US Life Sector Sees Nine Month Profit Drop for 2019

AM Best has reported net income in the United States  life/annuity industry dropped by approximately 18% to below $28 billion in the first nine months of 2019, compared with the same prior-year period, as net realized capital losses declined.

The rating firm produce its latest Best’s Special Report, titled, “First Look – 9-Month 2019 Life/Annuity Financial Results,” using data derived from companies’ nine-month 2019 interim statutory statements, representing an estimated 95% of total industry premiums and annuity considerations.

According to the report, a $56.9 billion increase in premiums and annuity considerations was countered by a $41.1 billion decline in other income, resulting in a slight 2.3% total income increase for the life/annuity industry to $660.6 billion for the nine-month period.

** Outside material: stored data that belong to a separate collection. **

-- ==== Sys2Proof/Machine/Power.lean ====
section
/-! DEFINITION. The POWER Clauses, the HBM data-rate change and the power domains (10 R329 to R334, 12 R385, 20 R552). -/

namespace Sys2Proof.Machine

/-! ### HBM data rate (10 R330 to R332) -/

/-- The data rates in Mb/s per pin (10 R305). -/
def dataRates : List Nat := [8000, 7200, 6400, 5600, 4800]

/-- The assembly buffer holds what arrives while a rate change stalls the memory: the admitted ingest rate times W + 12 us
is at most 12 MiB (10 R330). -/
def stallFits (s : State) : Bool :=
  decide (ingestOf s (productsIn s none) (fun _ => true) / 8 * ((s.intake.skew + 12000 : Nat) : Rat) / 1000000000 ≤
    (12582912 : Nat))

/-- POWER_HBM_RATE. -/
def hbmRate (s : State) (src : Src) (rate : Nat) : Result := do
  refuseIf (!dataRates.contains rate) stBadParam 8
  termCheck 6 (total (productsIn s none) Demand.hbm) (hbmPeak (stacksInService s) rate * 4 / 5)
  refuseIf (s.hbm.ratePending.isSome || !stallFits s) stBusy 8
  if rate = s.hbm.rate then done s
  else
    let s1 := { s with hbm := { s.hbm with ratePending := some rate } }
    if s.hbm.step = .readEye || s.hbm.step = .writeEye then
      let t := (timeField (s.hbm.stepTime + 200 * micros)).toNat
      .ok ({ s1 with hbm := { s1.hbm with rateSrc := some src } },
           { Reply.mk' stDeferred 2 (t % 2 ^ 64) 0 (t / 2 ^ 64) with followDue := true })
    else waits (startRateChange s1) []

def execPowerHbmRate (src : Src) (rate : U16) (s : State) : Out :=
  runClause (.powerHbmRate src rate) s fun s => hbmRate s src rate.toNat

/-- HBM_RATE_CHANGE_DONE: the new rate is in effect, the stacks leave self-refresh, what was held is served, retraining starts
again, the rate is stored for the next boot, and a
deferred Clause gets its follow entry (10 R331, R332, 19 R532). -/
def rateChangeDone (s : State) : State :=
  match s.hbm.ratePending with
  | none => s
  | some r =>
    if !s.hbm.rateRunning then s
    else
      let s1 := serveHeld (wakeStacks { s with hbm := { s.hbm with
        rate := r, ratePending := none, rateRunning := false, rateSrc := none, rateChanges := s.hbm.rateChanges + 1,
        step := .readEye, stepTime := s.now } })
      let s2 := storeSettings s1 { settingsNow s1 with rate := r }
      match s.hbm.rateSrc with
      | some src => followEntry s2 src 0x0D00 0 0 0
      | none => s2

def execHbmRateChangeDone (s : State) : Out := .next (rateChangeDone s)

/-- POWER_HBM_RETRAIN. -/
def execPowerHbmRetrain (src : Src) (s : State) : Out := runClause (.powerHbmRetrain src) s fun s => done (startRetrain s)

/-! ### Stack power states (10 R333, R334) -/

/-- A product, a chain or a Gloss attachment is defined and not suspended (10 R334). -/
def memoryInUse (s : State) : Bool :=
  (s.products.any fun p => !p.2.suspended) ||
    (s.chisel.chains.any fun c => c.state == .run) ||
    (s.gloss.cores.any fun c => match c.attach with
      | some a => ((s.product a.derived).map fun p => !p.suspended).getD false
      | none => false)

/-- The stacks that serve once those of a mask are off, or on. -/
def servingAfter (s : State) (mask : Nat) (on : Bool) : List Nat :=
  (List.range 6).filter fun i => (s.hbm.serving.contains i && (on || !bitOf mask i)) || (on && bitOf mask i)

/-- A change of the serving stacks passes the envelope, and finds no allocation (10 R334). -/
def servingCheck (s : State) (l : List Nat) : Except Reply Unit := do
  envelopeCheck s { s with hbm := { s.hbm with serving := l, capacity := capacityOf s l } }
  refuseIf (s.hbm.allocs != []) stBusy 8

/-- Stacks that are OFF start boot training (10 R333). -/
def trainStacks (s : State) (mask : Nat) : State :=
  let up := Vector.ofFn fun (i : Fin 6) =>
    let x := s.stack i.val
    if bitOf mask i.val && x.state == .off then { x with state := .training } else x
  { s with hbm := { s.hbm with stackTab := up, filled := false, step := .boot } }

/-- The named stacks that are OFF. -/
def offStacks (s : State) (mask : Nat) : List Nat :=
  (List.range 6).filter fun i => bitOf mask i && (s.stack i).state == .off

/-- Stacks are training, going off, or changing their rate. -/
def stacksChanging (s : State) : Bool :=
  s.hbm.ratePending.isSome || s.power.stacksGoing.isSome || s.hbm.stackTab.any fun x => x.state == .training

/-- POWER_HBM_STATE. -/
def hbmState (s : State) (state mask : Nat) : Result := do
  refuseIf (state != 0 && state != 2 && state != 3) stBadParam 8
  refuseIf (state != 2 && mask ≥ 64) stBadParam 9
  refuseIf (stacksChanging s) stBusy 8
  match state with
  | 2 =>
    refuseIf (memoryInUse s || (s.pair.role == .active && s.pair.guarded)) stBusy 8
    done (sleepStacks s)
  | 0 =>
    let awake := wakeStacks { s with hbm := { s.hbm with sleeping := false } }
    if offStacks s mask = [] then done awake
    else
      servingCheck s (servingAfter s mask true)
      done (trainStacks awake mask)
  | _ =>
    let l := servingAfter s mask false
    if l = s.hbm.serving then done s
    else
      servingCheck s l
      let s1 := powerDown { s with power := { s.power with stacksGoing := some (BitVec.ofNat 6 mask, s.now + 100 * micros) } } 8
      if s1.power.stacksGoing.isSome then waits s1 [8] else done s1

def execPowerHbmState (src : Src) (state mask : U8) (s : State) : Out :=
  runClause (.powerHbmState src state mask) s fun s => hbmState s state.toNat mask.toNat

/-! ### Power domains (20 R552) -/

/-- The use that keeps a domain on. -/
def domainBusy (s : State) (d : Nat) : Bool :=
  if d < 4 then (List.range 8).any fun k =>
    let c := s.core (8 * d + k)
    c.state == .running || c.attach.isSome
  else if d = 4 then s.chisel.chains.any fun c => c.state != .undefined
  else if d = 5 then !s.frieze.prods.isEmpty
  else if d = 6 then !s.corrs.isEmpty
  else s.net.ptpOn || s.net.ports.any TPort.forward

/-- POWER_DOMAIN. -/
def powerDomain (s : State) (d off limit : Nat) : Result := do
  refuseIf (d ≥ 8) stBadParam 8
  refuseIf (off ≥ 2) stBadParam 9
  refuseIf (limit > 1000000) stBadParam 12
  refuseIf (s.power.changing.any fun c => c.domain == d) stBusy 8
  if s.power.domainOn.getLsbD d = (off == 0) then done s
  else
    refuseIf (off == 1 && domainBusy s d) stBusy 8
    let us := if limit = 0 then 100 else limit
    let c : DomainChange := { domain := d, off := off == 1, limit := s.now + us * micros }
    let s1 := { s with power := { s.power with changing := s.power.changing ++ [c] } }
    let s2 := if off = 1 then powerDown s1 d else s1
    if s2.power.changing.any fun c => c.domain == d then waits s2 [d] else done s2

def execPowerDomain (src : Src) (domain off : U8) (limit : U32) (s : State) : Out :=
  runClause (.powerDomain src domain off limit) s fun s => powerDomain s domain.toNat off.toNat limit.toNat

/-- DOMAIN_POWER_UP_DONE: the domain is on, in its reset state. -/
def powerUpDone (s : State) (d : Nat) : State :=
  let p := s.power
  if p.changing.any fun c => c.domain == d && !c.off then
    { s with power := { p with changing := p.changing.filter fun c => c.domain != d,
                               domainOn := p.domainOn ||| BitVec.ofNat 8 (2 ^ d) } }
  else s

def execDomainPowerUpDone (domain : Fin 8) (s : State) : Out := .next (powerUpDone s domain.val)

end Sys2Proof.Machine
end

These swings were “largely the result of modified coinsurance agreements and the recapture of retrocessions from foreign affiliates at American General Life Insurance Company, United States Life Insurance in the City of New York, Delaware Life Insurance Company and Hannover Life Reassurance Company of America,” it added.

Total expenses increased 4.3% from the same period of 2018, and with that increase outpacing the increase in nine-month total income, the industry’s pre-tax operating gain declined 26.1% from the prior year to $31.9 billion. Despite the decline in net income, the segment’s capital and surplus grew 7.0% from the end of 2018 to $425.2 billion.

The decline in the industry’s bond positions continued during the first nine months of 2019. Mortgage loans, which have grown steadily over the last five nine-month year-to-date periods, are up 42% from the first nine months of 2015 and now constitute 12.8% of total invested assets.